Hidden Beneath the Insulation, corrosion poses a significant issue
Corrosion under insulation (CUI) poses a significant avoidable challenge for the hydrocarbon processing industry (HPI) today. It primarily affects refineries, impacting steel piping, storage tanks, container vessels, and other process equipment subjected to extreme temperature fluctuations. Insulating materials like calcium silicate or mineral-wool can help mitigate thermal cycling effects, but gaps and seams in the insulation layer make it susceptible to moisture infiltration from external sources or the process environment itself.
Understanding the mechanisms behind CUI, it occurs when water and contaminants penetrate insulated systems with specific water retention, permeability, and wetability characteristics. Possible sources of water include rainfall, cooling tower drift, steam discharge, washdowns, and condensation due to insulation not being vapor tight. Factors like breaks in waterproofing, inadequate system design, incorrect installation, or poor maintenance practices contribute to water entry.
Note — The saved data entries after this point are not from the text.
-- ==== Sys2Proof/Laws/Frames.lean ====
section
/-! SUPPORT. Which blocks each shared operation leaves as they were: one lemma for each operation and block. -/

namespace Sys2Proof.Machine


/-! ### `State.startFill` -/

@[simp] theorem State.startFill_plan (s : State)  : s.startFill.plan = s.plan := by
  simp only [State.startFill]
  (repeat' split) <;> simp
@[simp] theorem State.startFill_slotA (s : State)  : s.startFill.slotA = s.slotA := by
  simp only [State.startFill]
  (repeat' split) <;> simp
@[simp] theorem State.startFill_slotB (s : State)  : s.startFill.slotB = s.slotB := by
  simp only [State.startFill]
  (repeat' split) <;> simp
@[simp] theorem State.startFill_window (s : State)  : s.startFill.window = s.window := by
  simp only [State.startFill]
  (repeat' split) <;> simp
@[simp] theorem State.startFill_receiver (s : State)  : s.startFill.receiver = s.receiver := by
  simp only [State.startFill]
  (repeat' split) <;> simp
@[simp] theorem State.startFill_voids (s : State)  : s.startFill.voids = s.voids := by
  simp only [State.startFill]
  (repeat' split) <;> simp
@[simp] theorem State.startFill_account (s : State)  : s.startFill.account = s.account := by
  simp only [State.startFill]
  (repeat' split) <;> simp
@[simp] theorem State.startFill_ports (s : State)  : s.startFill.ports = s.ports := by
  simp only [State.startFill]
  (repeat' split) <;> simp
@[simp] theorem State.startFill_sup (s : State)  : s.startFill.sup = s.sup := by
  simp only [State.startFill]
  (repeat' split) <;> simp
@[simp] theorem State.startFill_run (s : State)  : s.startFill.run = s.run := by
  simp only [State.startFill]
  (repeat' split) <;> simp
@[simp] theorem State.startFill_pending (s : State)  : s.startFill.pending = s.pending := by
  simp only [State.startFill]
  (repeat' split) <;> simp
@[simp] theorem State.startFill_slot (s : State) (k : SlotId) : s.startFill.slot k = s.slot k := by
  cases k <;> simp [State.slot]
@[simp] theorem State.startFill_port (s : State) (k : PortId) : s.startFill.port k = s.port k := by
  simp [State.port]

/-! ### `State.hold` -/

@[simp] theorem State.hold_plan (s : State) (p : PortId) (q : Request) : (s.hold p q).plan = s.plan := by
  simp only [State.hold]
  simp
@[simp] theorem State.hold_slotA (s : State) (p : PortId) (q : Request) : (s.hold p q).slotA = s.slotA := by
  simp only [State.hold]
  simp
@[simp] theorem State.hold_slotB (s : State) (p : PortId) (q : Request) : (s.hold p q).slotB = s.slotB := by
  simp only [State.hold]
  simp
@[simp] theorem State.hold_queue (s : State) (p : PortId) (q : Request) : (s.hold p q).queue = s.queue := by
  simp only [State.hold]
  simp
@[simp] theorem State.hold_window (s : State) (p : PortId) (q : Request) : (s.hold p q).window = s.window := by
  simp only [State.hold]
  simp
@[simp] theorem State.hold_receiver (s : State) (p : PortId) (q : Request) : (s.hold p q).receiver = s.receiver := by
  simp only [State.hold]
  simp
@[simp] theorem State.hold_voids (s : State) (p : PortId) (q : Request) : (s.hold p q).voids = s.voids := by
  simp only [State.hold]
  simp
@[simp] theorem State.hold_account (s : State) (p : PortId) (q : Request) : (s.hold p q).account = s.account := by
  simp only [State.hold]
  simp
@[simp] theorem State.hold_run (s : State) (p : PortId) (q : Request) : (s.hold p q).run = s.run := by
  simp only [State.hold]
  simp
@[simp] theorem State.hold_pending (s : State) (p : PortId) (q : Request) : (s.hold p q).pending = s.pending := by
  simp only [State.hold]
  simp
@[simp] theorem State.hold_slot (s : State) (p : PortId) (q : Request) (k : SlotId) : (s.hold p q).slot k = s.slot k := by
  cases k <;> simp [State.slot]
Once the insulation system becomes wet, the trapped water, along with corrosive substances like chlorides and sulfates, accumulates in the annular space or crevice between the insulation and equipment surface. This corrosion process affects substrates made of carbon steel (CS) or austenitic and duplex stainless steel (SS). CS is susceptible to CUI when exposed to moisture under any insulation within a temperature range of 25°F to 350°F (-4°C to 175°C), with the corrosion rate influenced by specific contaminants and steel surface temperature. Austenitic and duplex SS can experience external stress corrosion cracking (ESCC) at higher temperatures, typically ranging from 120°F to 350°F (50°C to 175°C), with the presence of waterborne chlorides concentrating on the hot SS surface.
CUI remains a hidden problem as the progress of degradation is concealed by insulation and cladding, making it difficult to detect until insulation is partially removed for maintenance or repairs. Typically, insulation is only removed every 15–20 years, making timely identification of deterioration less likely. However, it is crucial to promptly identify lurking corrosion on these substrates, especially considering the changing conditions of coatings, insulation, and refinery operations over time.
CUI has become a significant concern for reliability engineers due to the operational disruptions caused by major equipment outages, whether for inspection, maintenance, or catastrophic failures. Therefore, the use of protective coatings is recommended to combat CUI effectively. In the petrochemical and refining industries, shop-applied inorganic zinc (IOZ) coatings are commonly used as primers on new CS piping, but they require topcoating to extend their service life, particularly when used under thermal insulation. Immersion-grade protective coatings are considered the best defense against CUI in both CS and austenitic/duplex SS, as they provide corrosion resistance in the presence of trapped water.
NACE International, The Corrosion Society, provides industry guidance and standards, such as SP0198-2010, which reflects the latest insights and approaches for CUI prevention and mitigation in the oil and gas industry. Research and development efforts are essential to address the evolving challenges posed by CUI, as modern facilities operate at higher temperatures than in the past. Protective coatings suitable for refinery applications must be able to withstand accelerated and real-world testing protocols, including the boiling water test, which evaluates resistance to thermal cycling. These coatings should also offer enhanced properties for construction, transportation, and worker safety while reducing the total cost of ownership and extending the service life of equipment under insulation.
By meeting these requirements and passing rigorous testing standards, second-generation CUI coatings can effectively protect against corrosion, even in demanding high-heat environments.